The flu season continues to lead to new cases and hospitalizations, but clinicians in Europe now have a new tool to try to stop the virus in children. It is now Roche’s antiviral flu medicine for adults and adolescents approved for those aged 1 and over.
The European Commission has approved Roche’s drug baloxavir marboxil to treat uncomplicated flu, which is a sudden onset of symptoms of the infection but without the need for hospitalisation. The approval announced Thursday also covers flu prevention in those who have been exposed to someone who has it. The regulatory decision for the drug, which is marketed as Xofluza, is consistent with its currently approved uses in Europe for adults and adolescents.
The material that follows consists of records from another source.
/-- What a write of n blocks at an LBA of a zoned namespace fails with. -/
def zoneWriteStatus (s : State) (nsid lba n : Nat) (append : Bool) : Option Sc :=
  let z := lba / zoneSize
  let x := s.zoneAt nsid z
  firstOf [chk (decide (x.st = 4)) .zoneFull,
    chk (append && decide (lba % zoneSize ≠ 0)) .invalidField,
    chk (decide ((if append then x.wp else lba % zoneSize) + n > zoneSize)) .zoneBoundary,
    chk (!append && decide (lba % zoneSize ≠ x.wp)) .zoneInvalidWrite,
    s.openStatus nsid z]

/-- A write moves the zone's write pointer: an Empty or Closed zone is implicitly opened, a full one is Full. -/
def zoneWritten (s : State) (nsid z n : Nat) : State :=
  let x := s.zoneAt nsid z
  let wp := x.wp + n
  s.setZone nsid z ⟨if wp = zoneSize then 4 else if x.st = 2 then 2 else 1, wp⟩

/-! ### Controller reset (R290) -/

/-- One fetched part of a write reaches the pallets. -/
def fetchedPart (s : State) (g : Flight) : State × Flight :=
  let at_ := g.slba + g.got
  let n := min (256 - at_ % 256) (g.total - g.got)
  if n = 0 ∨ g.part.length < n then (s, g)
  else
    (((s.dirtyNs g.nsid).evictSubs g.nsid g.obj at_ n).allToPallets g.nsid g.obj at_ (g.part.take n) g.order
      (if g.got + n = g.total then lastLenOf g else 4096),
      { g with got := g.got + n, part := g.part.drop n })

/-- An object being stored that is now all there is shown under its key. -/
def showFetched (s : State) (f : Flight) (new : Option KvObj) : State :=
  match new with
  | some o => if f.got = f.total then s else s.putObj f.nsid o
  | none => s

/-- All fetched parts of a write reach the pallets. -/
def fetchedParts (s : State) (f : Flight) : State × Flight :=
  (List.range partsMax).foldl (fun (r : State × Flight) _ => r.1.fetchedPart r.2) (s, f)

/-- What a reset leaves of a started write: every part wholly fetched is applied; of an Append or a Store all or nothing
(R441). Parts that could not land in the cache go to pallets. -/
def applyFetched (s : State) (f : Flight) : State :=
  if !f.started ∨ f.waits ∨ f.kind = .flush ∨ f.kind = .format ∨ f.kind = .deleteSq ∨ f.kind = .retrieve then s
  else if f.kind ≠ .write ∧ f.got + f.part.length < f.total then s
  else (s.fetchedParts f).1.showFetched f (s.fetchedParts f).2.new

/-- All data of an object that no key names any longer is given up: the object a Store replaced, or one never shown. -/
def endStore (s : State) (f : Flight) : State :=
  let named := fun (o : KvObj) => (s.nsOf f.nsid).objs.any fun x => decide (x.obj = o.obj)
  let gone := (if f.kind = .store then f.new.toList ++ f.old.toList else []).filter fun o => !named o
  gone.foldl (fun s o => s.dropObj f.nsid o.obj) s

/-- A controller is reset: its commands end without completion, what it wrote and wholly fetched is applied, its queues
are deleted, and its features return to their defaults. -/
def resetCtrl (s : State) (id : Nat) : State :=
  let k := s.ctrl id
  let mine := s.nvme.flights.filter fun f => decide (f.cmd.ctl = id)
  let s1 := mine.foldl (fun (s : State) f => (s.applyFetched f).endStore f) s
  let s2 := (s1.setFlights (s1.nvme.flights.filter fun f => decide (f.cmd.ctl ≠ id))).setCtrl id
    { Ctrl.zero with attached := k.attached }
  let s3 := { s2 with pwr := { s2.pwr with required := Tab.erase s2.pwr.required id, apst := Tab.erase s2.pwr.apst id } }
  let s4 := if isPf0 id then s3.setB 0x11 (if portOf id = 0 then NVE.NVE_STAT.RDY0 else NVE.NVE_STAT.RDY1) false else s3
  if k.en then ((s4.raise 0x11 0 id).settle.showWaiting).retarget else s4

/-- Every controller of a port. -/
def portCtrls (s : State) (port : Nat) (pf0 : Bool) : List Nat :=
  (s.nvme.ctrls.map Prod.fst).filter fun id => decide (portOf id = port) && (pf0 || !isPf0 id)

/-! ### Namespaces (R297) -/

/-- The controllers a namespace is attached to. -/
def attachedTo (s : State) (nsid : Nat) : List Nat := (s.nvme.ctrls.filter fun kv => kv.2.attached.contains nsid).map Prod.fst

/-- Namespace Attribute Changed, on the controllers named (R308). -/
def nsChanged (s : State) (nsid : Nat) (ids : List Nat) : State :=
  ids.foldl (fun (s : State) id =>
    let k := s.ctrl id
    let s1 := s.setCtrl id { k with changedNs := k.changedNs.filter (fun x => decide (x ≠ nsid)) ++ [nsid] }
    if bitOf (Tab.get 0 k.feats 0x0B) 8 then s1.asyncTo id (2, 0, 4) else s1) s

/-- A member may be read: its slot ACCEPTED or DRAINING, its loop CLOSED, its spindle at speed, its cluster powered (R250). -/
def readable (s : State) (id : Nat) : Bool :=
  let a := tileAct id
  decide (s.slotSt (slotOf a) = 1 ∨ s.slotSt (slotOf a) = 3) && decide (s.fld (pgAct a) ACT.SV_CTL.STATE = 2) && !s.clusterDown (clOf a)
    && s.spB (slotOf a) SPM.SPk_CTL.AT_SPEED

/-- Every HOME course of a pool has k readable members (R297). -/
def poolReady (s : State) (p : Nat) : Bool :=
  s.mason.courses.all fun kv => decide (kv.2.geom = 0) || decide (kv.2.kind ≠ 1) || decide (kv.2.pool ≠ p) ||
    decide (((intact kv.2).filter s.readable).length ≥ geomK kv.2.geom)

end State

end Sys2Proof.Machine
end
Xofluza is a tablet taken as a single dose. The small molecule works by blocking a flu-specific enzyme that the virus uses to replicate. The committee’s approval decision was based on the results of two phase 3 clinical trials. One of the trials compared Xofluza with Tamiflu, an older and now generic antiviral drug that Roche sells. The results showed that the average time to relief of flu signs and symptoms in infected patients was 138 hours for Xofluza and 150 hours for Tamiflu. Compared to Tamiflu, Xofluza also reduces by more than two days the length of time it takes for influenza to be cleared from the body.
The second phase 3 trial tested the drug’s ability to prevent the spread of influenza. The study assesses household members, children and adults who live with someone with a confirmed case of the flu. Participants were randomly assigned to receive study drug or placebo. Roche said clinical trial results showed that, compared to placebo, a single oral dose of Xofluza resulted in an 86% reduction in the risk of developing influenza after exposure to an infected household member.
In both studies, Roche reported that Xofluza was well tolerated by patients and no new safety signals were identified. Side effects reported in tests of the drug in adolescents and adults included diarrhea, bronchitis, cold symptoms, headache and nausea.
“We hope that the convenient, single-dose oral regimen of Xofluza will help children recover quickly as well as reduce the public burden of influenza,” said Levi Garraway, Roche’s chief medical officer and head of global product development, in prepared statement.
Xofluza was discovered by Japan-based Shionogi. In 2016, Roche licensed global rights to the drug, except for Japan and Taiwan, where Shionogi retains the rights. Xofluza won its first approval in Japan in 2018. Later that year, the FDA approved the drug to treat patients 12 years and older. Last August, FDA expanded the approval of the drug for those aged 5 years and older.
The first European approval of Xofluza came in 2021 and covers adults and adolescents aged 12 and over. Roche says the drug is already approved in more than 70 countries to treat influenza A and B. Phase 3 testing is ongoing in children under 1 year of age, as well as to further evaluate the drug’s ability to reduce transmission among household members.